Peptide mapping identifies hotspot site of modification in human serum albumin by methylglyoxal involved in ligand binding and esterase activity.

Methylglyoxal is a potent glycating agent under physiological conditions. Human serum albumin is modified by methylglyoxal in vivo. The glycation adducts formed and structural and functional changes induced by methylglyoxal modification have not been fully disclosed. Methylglyoxal reacted with human serum albumin under physiological conditions to form mainly the hydroimidazolone N(delta)-(5-hydro-5-methyl-4-imidazolon-2-yl)-ornithine (92% of total modification) with a minor formation of argpyrimidine, N(epsilon)-(1-carboxyethyl)lysine, and methylglyoxal lysine dimer. When human serum albumin was modified minimally with methylglyoxal, tryptic peptide mapping indicated a hotspot of modification at Arg-410 located in drug-binding site II and the active site of albumin-associated esterase activity. Modification of Arg-410 by methylglyoxal was found in albumin glycated in vivo. Other sites of minor modification were: Arg-114, Arg-186, Arg-218, and Arg-428. Hydroimidazolone formation at Arg-410 inhibited ketoprofen binding and esterase activity; correspondingly, glycation in the presence of ketoprofen inhibited Arg-410 modification and loss of esterase activity.
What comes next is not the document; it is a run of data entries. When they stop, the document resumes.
/-- A record in its stored form (R358). -/
def UpdRec.stored (t : UpdRec) : Nat := t.off + t.ord.toNat * 2 ^ 64 + (cond t.wide 1 0) * 2 ^ 96 + t.val.toNat * 2 ^ 128

/-- Byte `i` of a region's spill space: the spill area after its table, then the extension (R359). -/
def Region.spillKey (r : Region) (i : Nat) : Nat :=
  let own := r.spLen - r.tableBytes
  if i < own then r.spill + r.tableBytes + i else r.xspill + (i - own)

/-- Write `n` words of 8 bytes from byte `i` of a region's spill space on, which may go on in the extension (R359). -/
def Mach.wrSpill (m : Mach) (r : Region) (i v : Nat) : Nat → Mach
  | 0 => m
  | n + 1 => (m.wr (r.spillKey i) 8 (v % 2 ^ 64)).wrSpill r (i + 8) (v / 2 ^ 64) n

/-- Write records one after the other. -/
def Mach.wrRecs (m : Mach) (r : Region) (i : Nat) : List UpdRec → Mach
  | [] => m
  | t :: ts => (m.wrSpill r i t.stored 3).wrRecs r (i + 24) ts

/-- Lay the runs out one after the other (R357, R358; log entry 14). -/
def Mach.layRuns (m : Mach) (r : Region) : Nat → List (List UpdRec) → Mach
  | _, [] => m
  | at0, run :: runs =>
    ((m.wrSpill r at0 run.length 8).wrRecs r (at0 + 64) run).layRuns r (at0 + 64 + 24 * run.length) runs

/-- Apply a granule (R361): ADD.F32O in canonical order, normal triples before late ones; the watermark; LATE. -/
def Mach.applyGranule (m : Mach) (nd : Nat) (r : Region) (g : Nat) : Mach :=
  let snap := sortRecs (r.granuleRecs g)
  let at0 := r.spill + 8 * g
  let e := m.rd at0 8
  let w := e % 2 ^ 32
  let late := if r.op == 3 && e.testBit 32 then snap.filter fun t => decide (t.ord.toNat ≤ w) else []
  let nrm := if r.op == 3 && e.testBit 32 then snap.filter fun t => decide (w < t.ord.toNat) else snap
  let m := (nrm ++ late).foldl (fun m t => m.applyRec r t) m
  let w' := snap.foldl (fun a t => max a t.ord.toNat) w
  let m := m.wr at0 8 (w' + 2 ^ 32)
  let m := if late.isEmpty then m else m.orStatus r 1
  let r' := { r.dropGranule g with retries := r.retries + (cond snap.isEmpty 0 1) }
  let m := m.setRegion nd r'
  if r.runs == r'.runs then m else m.layRuns r' 0 r'.runs

/-- Granules of a region that have pending triples, in ascending address. -/
def Region.pendingGranules (r : Region) : List Nat :=
  (List.range (r.len / 4096)).filter fun g => (r.pend ++ r.runs.flatten).any fun t => t.inGranule g

/-- An access reaches the granule of a place: its pending triples are applied first, and the first such access starts the
sweep of the region's other granules (R360). -/
def Mach.touch (m : Mach) (key : Nat) : Mach :=
  match m.regionAt key with
  | none => m
  | some (nd, r) =>
    let m := m.applyGranule nd r ((key - r.base) / 4096)
    match m.regionAt key with
    | none => m
    | some (nd, r) => if r.sweep.isEmpty then m.setRegion nd { r with sweep := r.pendingGranules } else m

/-- A write to an element of a region with a shadow resets the shadow (R362). -/
def Mach.resetShadow (m : Mach) (key : Nat) : Mach :=
  match m.regionAt key with
  | none => m
  | some (_, r) =>
    let i := (key - r.base) / 4
    let sh := r.shadow + i * updShadow r.op
    if r.op == 4 then m.wr sh 48 (LongAcc.empty.addF32 (BitVec.ofNat 32 (m.rd (r.base + 4 * i) 4))).toNat
    else if r.op == 13 then m.wr sh 8 (m.rd sh 4)
    else m

/-- Touch the granules of the first and the last byte of an access. -/
def Mach.touchAll (m : Mach) (key n : Nat) : Mach :=
  if n == 0 then m
  else if key / 4096 == (key + n - 1) / 4096 then m.touch key else (m.touch key).touch (key + n - 1)
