/-- Row 0 of the tile that MSCALE names (R340). -/
def Core.scaleRow (c : Core) (w : MArgs) : List W32 :=
  ((vget c.v (w.opsAt 0 4) (tab 1024 fun _ => 0)).toList).take 64

/-- The word the engine takes next, of those that arrived before a clock (R331): the earlier of the C queue's head and the port's;
the C word first in one clock. -/
def MatEng.next (g : MatEng) (before : Nat) : Option (MEntry × MatEng) :=
  let pick := match g.queue, g.port with
    | [], [] => none
    | e :: q, [] => some (e, { g with queue := q })
    | [], p :: r => some (p, { g with port := r })
    | e :: q, p :: r => if e.arrived ≤ p.arrived then some (e, { g with queue := q }) else some (p, { g with port := r })
  pick.filter fun x => decide (x.1.arrived < before)

/-- The engine is idle when a word arrives (R331): bind has left it so, or it has held no word for more than 1,024 clocks. -/
def MatEng.isIdle (g : MatEng) (cyc : Nat) : Bool := g.idle || decide (g.lastBusy + 1024 < cyc)

/-- Taking the next word, or going on with one that a restored frame held, the engine leaves idle (R34, R331). -/
def MatEng.leavesIdle (g : MatEng) (before : Nat) : Bool :=
  match g.run, g.next before with
  | some _, _ => g.idle
  | none, some (e, _) => g.isIdle e.arrived
  | none, none => false

/-- Take the next word, of those that arrived before clock `before` (R331, R340). -/
def Core.matStart (c : Core) (cyc before : Nat) : Option Core :=
  if c.mat.run.isSome then none
  else match c.mat.next before with
    | none => none
    | some (e, g) =>
      let e := if e.port && e.word.op == mopMscale then { e with cap := c.scaleRow e.word.args } else e
      some { c with mat := { g with run := some ⟨e, 0, [], 0, cyc, none, [], [], []⟩, idle := false } }

/-- MSCALE of one element (R340). -/
def scaleElem (z t : W32) : W32 × Flags :=
  let (v, f) := (f32.decode z.toNat).mul (f32.decode t.toNat)
  let (b, g) := f32.round .rne false v
  (BitVec.ofNat 32 b, f ||| g)

/-- An accumulator from a list. -/
def accOf (l : List W32) : Acc :=
  let v := l.toArray
  tab 4096 fun n => v.getD n 0

/-- What a word writes when it completes (R331, R336-R340): accumulators, tiles, and the flags it merges. -/
def Core.matWrite (c : Core) (r : MRun) : Core × Flags :=
  let w := r.entry.word.args
  let setAccs (c : Core) (f : Nat → Acc) : Core :=
    { c with z := (argAccs w).foldl (fun z a => vset z a (f a)) c.z }
  match r.entry.word.op.toNat with
  | 2 => (setAccs c fun _ => tab 4096 fun _ => 0, 0)
  | 3 =>
    let z := vget c.z w.acc.toNat (tab 4096 fun _ => 0)
    let t := w.opsAt 0 4
    ({ c with v := (List.range 4).foldl (fun v i => vset v (t + i) (tab 1024 fun n => vget z (1024 * i + n) 0)) c.v }, 0)
  | 4 => (setAccs c fun _ => accOf r.entry.cap, 0)
  | 5 =>
    let el (a n : Nat) : W32 × Flags :=
      scaleElem (vget (vget c.z a (tab 4096 fun _ => 0)) n 0) ((r.entry.cap[n % 64]?).getD 0)
    (setAccs c fun a => tab 4096 fun n => (el a n).1,
      (argAccs w).foldl (fun f a => (List.range 4096).foldl (fun f n => f ||| (el a n).2) f) 0)
  | _ => ({ c with z := r.work.foldl (fun z x => vset z x.1 (accOf x.2)) c.z }, r.flags)

/-- Write the word's results, merge its flags into `fsr.c` and leave the engine free (R332). -/
def Core.matFinish (c : Core) (cyc : Nat) (r : MRun) : Core :=
  let (c, f) := c.matWrite r
  { c with
    mat := { c.mat with run := none, lastBusy := cyc }
    c := { c.c with fsrNew := c.c.fsrNew ||| f.setWidth 64 } }

/-- Clocks from the end of an accumulator's last tile step to its write (R331). -/
def writeDelay : Nat := 6

/-- The accumulators that a clock writes: those whose last tile step lies 6 clocks back (R331). -/
def MRun.ready (r : MRun) (cyc : Nat) : List Nat := (r.ends.filter fun x => decide (x.2 + writeDelay ≤ cyc)).map (·.1)

/-- Write the accumulators whose results are due (R331). -/
def Core.matResults (c : Core) (cyc : Nat) : Core :=
  match c.mat.run with
  | none => c
  | some r =>
    let l := r.ready cyc
    { c with
      z := (r.work.filter fun x => l.contains x.1).foldl (fun z x => vset z x.1 (accOf x.2)) c.z
      mat := { c.mat with run := some { r with
        work := r.work.filter fun x => !l.contains x.1
        ends := r.ends.filter fun x => !l.contains x.1 } } }

/-- Complete the running word once its last tile step has run and its results are written (R331, R332). -/
def Core.matComplete (c : Core) (cyc : Nat) : Option Core :=
  match c.mat.run with
  | none => none
  | some r => if r.entry.steps ≤ r.step && r.ends.isEmpty then some (c.matFinish cyc r) else none

/-- Once DONE has issued, a word that waits for a fill is abandoned (R334). -/
def Core.matAbandon (c : Core) (cyc : Nat) : Option Core :=
  match c.mat.run with
  | none => none
  | some r => if (c.missing r).isSome then some (c.matFinish cyc r) else none

/-- The engine has finished every tile step and every word that needs no fill (R334): it holds none, or its running word waits for a
fill. -/
def Core.matQuiet (c : Core) : Bool :=
  match c.mat.run with
  | some r => (c.missing r).isSome && r.ends.isEmpty
  | none => c.mat.queue.isEmpty && c.mat.port.isEmpty

end Sys2Proof.Machine
end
The pH dependence of esterase activity indicated a catalytic group with pK(a) = 7.9 +/- 0.1, assigned to the catalytic base Tyr-411 with the conjugate base stabilized by interaction with the guanidinium group of Arg-410. Modification by methylglyoxal destabilized Tyr-411 and increased the pK(a) to 8.8 +/- 0.1. Molecular dynamics and modeling studies indicated that hydroimidazolone formation caused structural distortion leading to disruption of arginine-directed hydrogen bonding and loss of electrostatic interactions. Methylglyoxal modification of critical arginine residues, therefore, whether experimental or physiological, is expected to disrupt protein-ligand interactions and inactivate enzyme activity by hydroimidazolone formation.